| Data |
/-- R239: the inverse pixel function undoes the forward one, and the other way round, for every pixel and every tuple; so CT.FWD
then CT.INV in place with the same tuple restores PMEM. -/
def Obligations.ColourTransformIsInvertible : Prop :=
  (∀ (mult : BitVec 24) (p : Pixel),
    inversePixel mult (forwardPixel mult p) = p ∧ forwardPixel mult (inversePixel mult p) = p) ∧
  ∀ (addr count : BitVec 16) (s : State), s.Inv → addr.toNat + count.toNat ≤ s.cfg.pmemWords →
    (∀ i, i < count.toNat → (s.pmem.read (addr.toNat + i)).isSome) →
    ∃ t, runOk [.ctFwd addr count, .ctInv addr addr count] s = some (t, [0, 0]) ∧ t.pmem = s.pmem

/-- R234: `add_green(subtract_green(p)) = p` and the converse for every pixel; so SUBG then ADDG over a range, and ADDG then SUBG,
restore PMEM. -/
def Obligations.GreenStageIsInvertible : Prop :=
  (∀ p : Pixel, addGreen (subGreen p) = p ∧ subGreen (addGreen p) = p) ∧
  ∀ (addr count : BitVec 16) (s : State), s.Inv → addr.toNat + count.toNat ≤ s.cfg.pmemWords →
    (∀ i, i < count.toNat → (s.pmem.read (addr.toNat + i)).isSome) →
    (∃ t, runOk [.subg addr count, .addg addr count] s = some (t, [0, 0]) ∧ t.pmem = s.pmem) ∧
    ∃ t, runOk [.addg addr count, .subg addr count] s = some (t, [0, 0]) ∧ t.pmem = s.pmem

/-- R238: with the zero tuple, the tuple after reset, CT.FWD leaves PMEM as it is, and CT.INV to a range that does not begin
inside its source copies the words from `src` to `dst`. -/
def Obligations.ZeroTupleIsIdentity : Prop :=
  (∀ p : Pixel, forwardPixel 0 p = p ∧ inversePixel 0 p = p) ∧
  ∀ (src dst count : BitVec 16) (s : State), s.Inv → s.mult = 0 →
    src.toNat + count.toNat ≤ s.cfg.pmemWords → dst.toNat + count.toNat ≤ s.cfg.pmemWords →
    (∀ i, i < count.toNat → (s.pmem.read (src.toNat + i)).isSome) →
    exec (.ctFwd src count) s = .next (s.answer .ok 0) ∧
    (dst.toNat ≤ src.toNat ∨ src.toNat + count.toNat ≤ dst.toNat →
      ∃ m, exec (.ctInv src dst count) s = .next ((s.setPmem m).answer .ok 0) ∧
        (∀ i, i < count.toNat → m.read (dst.toNat + i) = s.pmem.read (src.toNat + i)) ∧
        ∀ a, ¬ (dst.toNat ≤ a ∧ a < dst.toNat + count.toNat) → m.read a = s.pmem.read a)

/-! ### Status registers and the host -/

/-- R51, R260: RDSR of each of the sixteen numbers answers the register's content before `CC` advances, and changes nothing; RDSR
of any other number answers OPERAND and sets no ERR. -/
def Obligations.RdsrReadsStatusRegisters : Prop :=
  (∀ s : State, s.Inv → ∀ r ∈ statusRegisters s,
    r.2 < 2 ^ 32 ∧ exec (.rdsr r.1) s = .next (s.answer .ok (BitVec.ofNat 32 r.2))) ∧
  (∀ s : State, s.Inv → s.bpr.cnt.toNat ≤ 8 * s.bpr.pos.toNat) ∧
  ∀ (s : State) (sr : BitVec 8), sr ∉ (statusRegisters s).map (fun r => r.1) →
    exec (.rdsr sr) s = .next (s.answer .operand 0)

/-- R64: after an OK FINISH and the response taken, the host can read every byte of the finished stream below OLEN and none at or
above it; after a failed FINISH or an ABORT, and during a session, it can read none. -/
def Obligations.HostReadsOnlyFinishedStreams : Prop :=
  (∀ s t : State, s.Inv → exec .rceFinish s = .next t → answeredWith t .ok →
    ∀ a, (hostReadRceObuf { t with ports := .idle } a).isSome ↔ a < t.rce.olen.toNat) ∧
  (∀ s t : State, s.Inv → exec .bpwFinish s = .next t → answeredWith t .ok →
    ∀ a, (hostReadBpwObuf { t with ports := .idle } a).isSome ↔ a < t.bpw.olen.toNat) ∧
  (∀ (s t : State) (e : Status), e ≠ .ok → s.rce.st = .active →
    (exec .rceFinish s = .next t ∧ answeredWith t e) ∨ exec .rceAbort s = .next t → ∀ a, hostReadRceObuf t a = none) ∧
  (∀ (s t : State) (e : Status), e ≠ .ok → s.bpw.st = .active →
    (exec .bpwFinish s = .next t ∧ answeredWith t e) ∨ exec .bpwAbort s = .next t → ∀ a, hostReadBpwObuf t a = none) ∧
  ∀ s : State, (s.rce.st = .active → ∀ a, hostReadRceObuf s a = none) ∧
    (s.bpw.st = .active → ∀ a, hostReadBpwObuf s a = none)
end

| Task details |
In the data above, copy every line where the string "Obligations" appears.

| Exercise response |
def Obligations.ColourTransformIsInvertible : Prop :=
def Obligations.GreenStageIsInvertible : Prop :=
def Obligations.ZeroTupleIsIdentity : Prop :=
def Obligations.RdsrReadsStatusRegisters : Prop :=
def Obligations.HostReadsOnlyFinishedStreams : Prop :=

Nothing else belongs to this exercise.